*Records drawn from a dataset*.
┌──
-- ==== Sys2Proof/Certificates/Slice0/Obligations.lean ====
section
/-! DEFINITION. The statements for the provers, each with the rules of spec/ it rests on. -/

open Sys2Proof Sys2Proof.Machine

/-- spec/30_encoding.md R88, with the checks of R77, R80, R78, R79 in the order of R81. The spec marks R88 derived. -/
def Obligations.DecodeFollowsTheProcedure : Prop :=
  ∀ c0 c1 : Byte,
    (7 < c0.toNat → decode c0 c1 = .illegalOpcode c0) ∧
    (c0.toNat ≤ 7 → 7 < c1.toNat → decode c0 c1 = .illegalOperandCell c1) ∧
    (c0.toNat ≤ 7 → c1.toNat ≤ 7 →
      (c0.toNat ∈ [0, 2, 5, 6, 7] → c1.toNat = 7 → decode c0 c1 = .illegalCombo 7) ∧
      (¬(c0.toNat ∈ [0, 2, 5, 6, 7] ∧ c1.toNat = 7) →
        ∃ i, decode c0 c1 = .instr i ∧ i.op.toNat = c0.toNat ∧ i.operand.toNat = c1.toNat))

/-- Decoding and encoding are inverse on all 59 instructions and on all pairs of cells. -/
def Obligations.DecodeAndEncodeAreInverse : Prop :=
  (∀ i : Instr, i.wellFormed = true → decode (encode i).1 (encode i).2 = .instr i) ∧
  (∀ c0 c1 i, decode c0 c1 = .instr i → i.wellFormed = true ∧ encode i = (c0, c1))

/-- A few words of spec/opcode_table.json and of spec/95_test_vectors.md, written out. -/
def Obligations.SomeTableWordsDecode : Prop :=
  decodeTableWord 16 0x0001 = some (.adv 1) ∧ decodeTableWord 16 0x0107 = some (.bxl 7) ∧
  decodeTableWord 16 0x0206 = some (.bst 6) ∧ decodeTableWord 16 0x0300 = some (.jnz 0) ∧
  decodeTableWord 16 0x0407 = some (.bxc 7) ∧ decodeTableWord 16 0x0504 = some (.out 4) ∧
  decodeTableWord 16 0x0605 = some (.bdv 5) ∧ decodeTableWord 16 0x0706 = some (.cdv 6) ∧
  decodeTableWord 16 0x0507 = none ∧ decodeTableWord 16 0x0408 = none ∧ decodeTableWord 16 0x0800 = none

/-- spec/40_step_cycle.md R90: on a launched core without a fault, the two cells at the pc that decode to an instruction
are executed by the core's step; the host's step command hands the host that step's result (log 5, 9). -/
def Obligations.StepRunsTheDecodedInstruction : Prop :=
  ∀ (s : State) (c0 c1 : Byte) (i : Instr),
    s.fcause = .noFault → s.cell s.pc = some c0 → s.cell (s.pc + 1) = some c1 → decode c0 c1 = .instr i →
    coreStep s = exec i s ∧
    (s.launched = true → s.HostSteps →
      step s = andThen (exec i s) fun t => .next { t with answer := .step t.stepResult })

/-- What the machine does with the host's next action (log 5, 11): it carries on the command in progress while the host
waits, takes a command when it is free, and refuses one as Busy when it is not. -/
def Obligations.MachineFollowsTheHost : Prop :=
  ∀ (s : State) (rest : List HostAction) (cmd : Command),
    (s.inbox = .wait :: rest → step s = advance { s with inbox := rest }) ∧
    (s.inbox = .issue cmd :: rest → s.activity = .idle → step s = accept cmd { s with inbox := rest }) ∧
    (s.inbox = .issue cmd :: rest → s.activity ≠ .idle →
      step s = .next { s with inbox := rest, answer := .refused .busy }) ∧
    (s.inbox = [] → s.activity ≠ .idle → step s = advance s) ∧
    (s.HostSteps → step s = accept .step s)

/-- spec/40_step_cycle.md R95; the value 7 has no value and decodes to the error IllegalCombo under each of the five combo
instructions, so it never comes to `combo` from a decoded instruction. -/
def Obligations.ComboTable : Prop :=
  ∀ s : State, combo 0 s = some 0 ∧ combo 1 s = some 1 ∧ combo 2 s = some 2 ∧ combo 3 s = some 3 ∧
    combo 4 s = some s.a ∧ combo 5 s = some s.b ∧ combo 6 s = some s.c ∧ combo 7 s = none ∧
    (∀ op ∈ [(0 : Byte), 2, 5, 6, 7], decode op 7 = .illegalCombo 7) ∧
    ∀ c0 c1 : Byte, decode c0 c1 ∉
      [.instr (.adv 7), .instr (.bst 7), .instr (.out 7), .instr (.bdv 7), .instr (.cdv 7)]

/-- spec/41_shift.md R110. -/
def Obligations.AdvEffect : Prop :=
  (∀ x : Oct, decode 0 (fieldCell x) = if x = 7 then .illegalCombo 7 else .instr (.adv x)) ∧
  RaisesIllegalCombo 0 ∧ RaisesFetchFaults 0 ∧
  ∀ s : State,
    (∀ x : Oct, x ≠ 7 → ∃ k, combo x s = some k ∧
      exec (.adv x) s = .next { s with a := s.a / 2 ^ k, pc := s.pc + 2, sres := some .continues } ∧
      (bitlen s.a ≤ k → s.a / 2 ^ k = 0)) ∧
    exec (.adv 0) s = .next { s with pc := s.pc + 2, sres := some .continues } ∧
    exec (.adv 4) s = .next { s with a := 0, pc := s.pc + 2, sres := some .continues }

/-- spec/41_shift.md R111. -/
def Obligations.BdvEffect : Prop :=
  (∀ x : Oct, decode 6 (fieldCell x) = if x = 7 then .illegalCombo 7 else .instr (.bdv x)) ∧
  RaisesIllegalCombo 6 ∧ RaisesFetchFaults 6 ∧
  ∀ s : State,
    (∀ x : Oct, x ≠ 7 → ∃ k, combo x s = some k ∧
      exec (.bdv x) s = .next { s with b := s.a / 2 ^ k, pc := s.pc + 2, sres := some .continues }) ∧
    exec (.bdv 0) s = .next { s with b := s.a, pc := s.pc + 2, sres := some .continues } ∧
    exec (.bdv 4) s = .next { s with b := 0, pc := s.pc + 2, sres := some .continues } ∧
    exec (.bdv 5) s = .next { s with b := s.a / 2 ^ s.b, pc := s.pc + 2, sres := some .continues }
└──
*What you need to do*. Track down all lines above with the string "inbox" and copy them.

*Reply to the task*.
    (s.inbox = .wait :: rest → step s = advance { s with inbox := rest }) ∧
    (s.inbox = .issue cmd :: rest → s.activity = .idle → step s = accept cmd { s with inbox := rest }) ∧
    (s.inbox = .issue cmd :: rest → s.activity ≠ .idle →
      step s = .next { s with inbox := rest, answer := .refused .busy }) ∧
    (s.inbox = [] → s.activity ≠ .idle → step s = advance s) ∧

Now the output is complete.